Anderson key in Firepower collapse

Perth businessman Warren Anderson has been named as a key player in the collapse of fuel pill company Firepower, which left its shareholders millions of dollars out of pocket.

About 80 shareholders attended an informal meeting chaired by Bryan Hughes, the court-appointed liquidator of Firepower Operations, in Perth last night.

Perth businessman Tim Johnston has been trying to set up a new version of his failed company by cannibalising the firm's own stock, Firepower's liquidator said this month.

Firepower, which was wound up in the Federal Court last month, has about 1,200 shareholders who invested between $80 and $100 million.

It also owes millions of dollars to creditors, including the Western Force rugby team and the now-defunct Sydney Kings basketball team.

Firepower laid claim to a super pill for petrol tanks which would reduce fuel consumption by up to 20 per cent. It was run and owned by former New Zealand businessman Tim Johnston.

Mr Johnston has been named as a defendant in Australian Securities and Investments Commission (ASIC) proceedings.

ASIC alleges Firepower and its subsidiaries failed to properly disclose to shareholders company information such as prospectuses, contravening the Corporations Act.

The corporate watchdog has also named Mr Anderson's company, Owston Nominees, as a defendant.

It alleges Owston Nominees was issued 40 million one-cent shares in Firepower's Virgin islands-based parent company, Firepower BVI in June 2005 and on-sold them for up to 50c a share.

Mr Anderson is not named as a defendant in the statement of claim.

At the shareholders' meeting last night, Mr Hughes said he believed Mr Anderson had been a director of Firepower BVI for a significantly longer time than the very brief period he claims.

"What I can say is that it's my impression that throughout this administration, the liquidation and leading up to the liquidation of the Australian subsidiary, Mr Anderson has been in the background and has been significantly involved," Mr Hughes said.

He said Mr Johnston and Mr Anderson were involved in tactics to delay his appointment as liquidator and further investigate the company.

This included, he said, their appointment of chartered accountants Hall Chadwick as administrators and moves to acquire Firepower's assets shortly before it was wound up.

Mr Anderson's level of involvement was not unexpected, he told shareholders.

"This is really no surprise to me, given if I'd made in excess of $20 million from the sale of Firepower shares ... I think I'd be fairly keen that there were not investigations into the affairs of the company.

"Mr Johnston and Mr Anderson have made tens of millions of dollars each which have come from your pockets."
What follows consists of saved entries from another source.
-- ==== Sys2Proof/Machine/Camera.lean ====
section
/-! DEFINITION. The camera pipelines CAM0 to CAM3 (chapter 12, R337 to R355). -/

namespace Sys2Proof.Machine

def State.camFld (s : State) (c : Nat) (f : Fld) : Nat := s.fld (R.CAM_CFG c) f
def State.camOn (s : State) (c : Nat) : Bool := decide (c < 4) && s.camFld c F.CAM_CFG_EN = 1
def State.headCam (s : State) (c : Nat) : Bool := s.camFld c F.CAM_CFG_SRC = 1

/-! ## Sources (R337) -/

/-- Whether an enabled pipeline other than `c` has the same source. -/
def State.camShared (s : State) (c : Nat) (w : Word) : Bool :=
  let same (f : Fld) (d : Nat) : Bool := fget w f = s.camFld d f
  (List.range 4).any fun d => d ≠ c && s.camOn d && same F.CAM_CFG_SRC d &&
    (if fget w F.CAM_CFG_SRC = 0 then same F.CAM_CFG_PORT d else same F.CAM_CFG_HEAD d)

/-- The cases in which EN = 1 fails (R337). -/
def State.camRefused (s : State) (c : Nat) (w : Word) : Bool :=
  let h := fget w F.CAM_CFG_HEAD
  s.camShared c w ||
    (fget w F.CAM_CFG_SRC = 1 && (s.role h ≠ 0 || !bit (s.rd (R.LN_CAP h 2)).toNat 13))

/-- CAMTRGn takes its inactive level. -/
def State.camPin (s : State) (c : Nat) (on : Bool) : State :=
  s.emit (.pin 2 (s.camFld c F.CAM_CFG_PORT) (on != (s.camFld c F.CAM_CFG_TPOL = 1)) s.now)

def State.camPinOff (s : State) (c : Nat) : State :=
  let m := s.cam c
  if m.active then (s.setCam c { m with active := false, pulses := [] }).camPin c false
  else s.setCam c { m with pulses := [] }

/-- A write of CAMc_CFG (R5, R337). A pipeline that is disabled closes its frame as SHORT and drops the triggers whose instant has not
come (Table 12-4, R342; log entry 24). -/
def State.camCfgWrite (s : State) (c : Nat) (v : Word) : State :=
  if 4 ≤ c then s
  else if !s.unlocked then s.lockviol
  else
    let keep := fmask F.CAM_CFG_TAPMODE ||| fmask F.CAM_CFG_TPOL ||| fmask F.CAM_CFG_HPOL ||| fmask F.CAM_CFG_VPOL |||
      fmask F.CAM_CFG_PCLKNEG ||| fmask F.CAM_CFG_SYNC ||| fmask F.CAM_CFG_HEAD ||| fmask F.CAM_CFG_PORT ||| fmask F.CAM_CFG_SRC |||
      fmask F.CAM_CFG_EN
    let w := v &&& keep
    let bad := fget w F.CAM_CFG_EN = 1 && s.camRefused c w
    let w := if bad then fput w F.CAM_CFG_EN 0 else w
    let s := if fget w F.CAM_CFG_EN = 0 && s.camOn c then
        let s := (s.camClose c true).camPinOff c
        s.setCam c { s.cam c with due := [], compares := [] }
      else s
    let s := s.wr (R.CAM_CFG c) w
    if bad then s.setFld (R.CAM_STAT c) F.CAM_STAT_CFG_ERR 1 else s

/-- CAM_ENABLE (R337). -/
def execCamEnable (c : Nat) (v : Word) (s : State) : Res State := hostOp s fun s => s.camCfgWrite c v
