-- ==== Sys2Proof/Machine/Time.lean ====
section
/-! DEFINITION. Device time, references, capture and SYNC pins, PTP and the Ethernet ports (chapter 13, R356 to R378). -/

namespace Sys2Proof.Machine

def State.setTim (s : State) (t : Tim) : State := { s with tim := t }
def State.setPtp (s : State) (p : Ptp) : State := { s with tim := { s.tim with ptp := p } }

/-- One second in units of 2⁻¹⁶ ns. -/
abbrev fineSec : Int := 65536000000000

/-- The low 96 bits that lay a signed time out as TS96: SEC in two's complement, NS and FRAC nonnegative (R373). -/
def tsOfFine (d : Int) : Nat :=
  let r := (d % fineSec).toNat
  wrap 48 (d / fineSec) * 2 ^ 48 + r / 65536 * 65536 + r % 65536

/-- The signed time that a TS96 layout gives (R373), in units of 2⁻¹⁶ ns. -/
def fineOfTs (t : Nat) : Int := sgn 48 (t / 2 ^ 48) * fineSec + ((t / 65536 % 2 ^ 32 * 65536 + t % 65536 : Nat) : Int)

/-! ## References (R357) -/

/-- The device switches to reference `r`. -/
def State.refSwitch (s : State) (r : Nat) : State :=
  let s := ((s.setFld R.TIM_STAT F.TIM_STAT_ACTIVE r).setFld R.TIM_STAT F.TIM_STAT_HOLDREF 0).setFld R.TIM_STAT F.TIM_STAT_NOREF 0
  ((s.setFld R.TIM_STAT F.TIM_STAT_REFSW 1).inc R.TIM_REFSWCNT 1).cairn 8 1 false (leBytes r 1)

/-- REFERENCE_LOST (R357): reference `r` is declared lost. -/
def execReferenceLost (r : Nat) (s : State) : Res State :=
  if 2 ≤ r ∨ !bit s.tim.present r then done s
  else
    let s := s.setTim { s.tim with present := setBit s.tim.present r false }
    if s.fld R.TIM_STAT F.TIM_STAT_ACTIVE ≠ r then done s
    else if s.fld R.TIM_REF_CFG F.TIM_REF_CFG_AUTO = 1 ∧ bit s.tim.present (1 - r) then done (s.refSwitch (1 - r))
    else
      let s := (s.setFld R.TIM_STAT F.TIM_STAT_HOLDREF 1).setFld R.TIM_STAT F.TIM_STAT_NOREF 1
      done (s.report 0x38 0xFFFF r 0 0)

/-- REFERENCE_RETURN (R357): it counts as present, for the next switch. -/
def execReferenceReturn (r : Nat) (s : State) : Res State :=
  if 2 ≤ r then done s
  else done ((s.setTim { s.tim with present := setBit s.tim.present r true }).setFld R.TIM_STAT F.TIM_STAT_NOREF 0)

/-- A write of TIM_REF_CFG: the FREQ fields are locked (R5); SEL switches to a reference that is present (R357). -/
def State.refCfgWrite (s : State) (v : Word) : State :=
  let w := fput (fput (s.rd R.TIM_REF_CFG) F.TIM_REF_CFG_AUTO (fget v F.TIM_REF_CFG_AUTO)) F.TIM_REF_CFG_SEL (fget v F.TIM_REF_CFG_SEL)
  let s := if s.unlocked then
      s.wr R.TIM_REF_CFG (fput (fput w F.TIM_REF_CFG_FREQ0 (fget v F.TIM_REF_CFG_FREQ0)) F.TIM_REF_CFG_FREQ1 (fget v F.TIM_REF_CFG_FREQ1))
    else (s.wr R.TIM_REF_CFG w).lockviol
  let r := fget v F.TIM_REF_CFG_SEL
  if bit s.tim.present r ∧ (s.fld R.TIM_STAT F.TIM_STAT_ACTIVE ≠ r ∨ s.fld R.TIM_STAT F.TIM_STAT_HOLDREF = 1) then s.refSwitch r else s

/-- REFERENCE_SELECT (R357). -/
def execReferenceSelect (v : Word) (s : State) : Res State := hostOp s fun s => s.refCfgWrite v

/-! ## The applied rate (R356) -/

/-- RCAP in units of 2⁻⁸ ppb. -/
def State.rateCap (s : State) : Int := (s.lfld R.TIM_PTP_LIM F.TIM_PTP_LIM_RCAP * 256000 : Nat)

/-- The commanded rate, limited to RCAP. -/
def State.rateCmd (s : State) : Int :=
  clampI (-s.rateCap) s.rateCap (if s.lfld R.TIM_PTP_CFG F.TIM_PTP_CFG_SERVO = 0 then intOf (s.rd R.TIM_RATE_SET) else s.tim.ptp.cmd)

/-- In one tick the applied rate moves towards the commanded one by at most 50 ppb per ms. -/
def State.rateTick (s : State) : State :=
  let r := s.tim.rate10
  let r' := r + clampI (-64) 64 (10 * s.rateCmd - r)
  (s.setTim { s.tim with rate10 := r' }).wr R.TIM_RATE (wordOf (tdivN r' 10))

/-! ## SYNCI captures (R359 to R361) -/

/-- An edge at input `n`: captured, stamped and passed on to what it triggers (R359 to R361). -/
def State.synciCapture (s : State) (n : Nat) (rising : Bool) (ns frac : Nat) : State :=
  let s := s.arrive ns
  let edge := s.fld (R.TIM_SYNCI_CFG n) F.TIM_SYNCI_CFG_EDGE
  if 4 ≤ n ∨ !(if rising then edge = 1 || edge = 3 else edge = 2 || edge = 3) then s
  else
    let t := s.now * 65536 + frac % 65536 / 8192 * 8192
    let near := match sget (fun _ => none) n s.tim.capAt with
      | some p => decide (t < p + 8 * 65536)
      | none => false
    if near then (s.inc R.TIM_CAPMISS 1)
    else
      let s := s.setTim { s.tim with capAt := sput (fun _ => none) n (some t) s.tim.capAt }
      let dly := sgn 24 (s.fld (R.TIM_SYNCI_CFG n) F.TIM_SYNCI_CFG_DLY)
      let c := ((t : Int) - rdiv (dly * 65536) 1000).toNat
      let ts := ts96 (c / 65536) + c % 65536
      let s := (List.range 3).foldl (fun s i => s.wr (R.TIM_SYNCI_TS n i) (BitVec.ofNat 32 (ts / 2 ^ (32 * i)))) s
      let s := s.inc (R.TIM_SYNCI_CNT n) 1
      let s := (List.range 8).foldl (fun s a => if s.fld (R.BLD_CA_CFG a) F.BLD_CA_CFG_SRC = 4 + n then s.caSwap a else s) s
      let s := (s.mapTrigger 3 n).camSource 3 n (c + 1100 * 65536)
      if s.fld R.TIM_START_CFG F.TIM_START_CFG_EN = 1 ∧ s.fld R.TIM_START_CFG F.TIM_START_CFG_SYNCI = n ∧ s.mode = .armed then
        let s := (s.setFld R.TIM_START_CFG F.TIM_START_CFG_EN 0).modeReq 3
        (match s.tsc.startAt with
          | some _ => if s.runMode then { s with tsc := { s.tsc with startAt := some (cdiv c 65536) } } else s
          | none => s)
      else s

/-- SYNCI_CAPTURE: an edge on SYNCIn. -/
def execSynciCapture (n : Nat) (rising : Bool) (ns frac : Nat) (s : State) : Res State := done (s.synciCapture n rising ns frac)

/-! ## SYNCO pulses (R363) -/

def State.syncoPin (s : State) (n : Nat) (on : Bool) : State :=
  (s.setTim { s.tim with on := setBit s.tim.on n on }).emit
    (.pin 3 n (on != (s.fld (R.TIM_SYNCO_CFG n) F.TIM_SYNCO_CFG_POL = 1)) s.now)

/-- A pulse of output `n` starts at slot `x`. -/
def State.syncoPulse (s : State) (n x : Nat) : State :=
  let w := (s.fld (R.TIM_SYNCO_CFG n) F.TIM_SYNCO_CFG_WIDTH + 1) * 250
  let s := s.setTim { s.tim with pulses := s.tim.pulses ++ [(n, x, x + w)] }
  if bit s.tim.on n then s else s.syncoPin n true

/-- A write of TIM_SYNCOn_CFG: MODE 0 and 3 make the output inactive; MODE 2 takes its instant, or skips one that has passed. -/
def State.syncoWrite (s : State) (n : Nat) (v : Word) : State :=
  if 4 ≤ n then s
  else
    let keep := fmask F.TIM_SYNCO_CFG_WIDTH ||| fmask F.TIM_SYNCO_CFG_POL ||| fmask F.TIM_SYNCO_CFG_MODE
    let s := s.wr (R.TIM_SYNCO_CFG n) (v &&& keep)
    let mode := fget v F.TIM_SYNCO_CFG_MODE
    let s := s.setTim { s.tim with armed := sput (fun _ => none) n none s.tim.armed }
    if mode = 0 ∨ mode = 3 then
      let s := s.setTim { s.tim with pulses := s.tim.pulses.filter fun p => p.1 ≠ n }
      if bit s.tim.on n then s.syncoPin n false else s
    else if mode = 2 then
      let at_ := (s.rd (R.TIM_SYNCO_AT_LO n)).toNat + (s.rd (R.TIM_SYNCO_AT_HI n)).toNat * 2 ^ 32
      let t := extendTs at_ s.now
      if t < 0 ∨ slotAfter t.toNat * 2 < s.now * 5 then s.setFld (R.TIM_SYNCO_CFG n) F.TIM_SYNCO_CFG_MODE 0
      else s.setTim { s.tim with armed := sput (fun _ => none) n (some (slotAfter t.toNat)) s.tim.armed }
    else s

/-- A MODE 2 instant of output `n` that a step of device time has jumped over is skipped. -/
def State.syncoPassed (s : State) (n : Nat) : State :=
  match sget (fun _ => none) n s.tim.armed with
  | some a =>
    if a * 2 < s.now * 5 then
      (s.setTim { s.tim with armed := sput (fun _ => none) n none s.tim.armed }).setFld (R.TIM_SYNCO_CFG n) F.TIM_SYNCO_CFG_MODE 0
    else s
  | none => s

/-- SYNCO_SCHEDULE (R363). -/
def execSyncoSchedule (n : Nat) (v : Word) (ns : Nat) (s : State) : Res State := hostOp s fun s => (s.arrive ns).syncoWrite n v

/-- SYNCO_PULSE_START (R363): the scheduled slot boundary of output `n` has come. -/
def execSyncoPulseStart (n ns : Nat) (s : State) : Res State :=
  let s := s.arrive ns
  let mode := s.fld (R.TIM_SYNCO_CFG n) F.TIM_SYNCO_CFG_MODE
  let come (x : Nat) : Bool := decide (x * 2 / 5 ≤ s.now)
  if 4 ≤ n ∨ s.mode = .boot then done s
  else if mode = 1 then
    let x := 1250 * s.tick + min 1249 (s.fld (R.TIM_SYNCO_PH n) F.TIM_SYNCO_PH_PH)
    if s.tick % ((s.rd (R.TIM_SYNCO_PER n)).toNat + 1) = 0 ∧ come x ∧ sget (fun _ => none) n s.tim.lastSync ≠ some x then
      done ((s.setTim { s.tim with lastSync := sput (fun _ => none) n (some x) s.tim.lastSync }).syncoPulse n x)
    else done s
  else match sget (fun _ => none) n s.tim.armed with
    | some x =>
      if mode = 2 ∧ come x then
        let s := s.setTim { s.tim with armed := sput (fun _ => none) n none s.tim.armed }
        done ((s.syncoPulse n x).setFld (R.TIM_SYNCO_CFG n) F.TIM_SYNCO_CFG_MODE 0)
      else done s
    | none => done s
Mr Hughes said there were negligible assets left in Firepower and he could not guarantee shareholders he would recoup any of their money.

But he said there were large chunks of "low-hanging fruit", including tens of millions of dollars in offshore accounts.

He said he expected to be named liquidator of Firepower BVI later this month, which would give him the ability to track the cash if it was moved.

Among the shareholders was Perth businessman Ross Graham, the biggest investor in Firepower, who put in $20 million after being convinced of the fuel pill's effectiveness by Tim Johnston.

Mr Graham said he had initially approached Mr Hughes to investigate Firepower as his concerns over his investment grew. He has also contributed to the liquidator's fighting fund.

"I don't want to let these bastards get away with this. I'm not going to let these guys stooge, rip us all off," Mr Graham said.

"He (Mr Johnston) was a pretty good silver tongue."

Another shareholder, Noel Singleton, lost about $500,000 of his own money and another $250,000 invested by his wife, daughters and brother.

He sold his mechanical business, thinking he was going to live off the proceeds of his shares and also gave his parents in law, Ted and Val Lyons, 10,000 shares.

"We're very, very angry. You just hate to see your family hurt," Ms Lyons said.

Firepower, which used some of its investors' funds to become the country's biggest sporting sponsor, secured the use of a 4,200-tonne navy guided missile frigate for a gala sponsorship function in Sydney in 2006, Fairfax has reported.

In August, WA Business News revealed financial information about Firepower missing when a computer was taken out of Australia prior to the firm going into administration.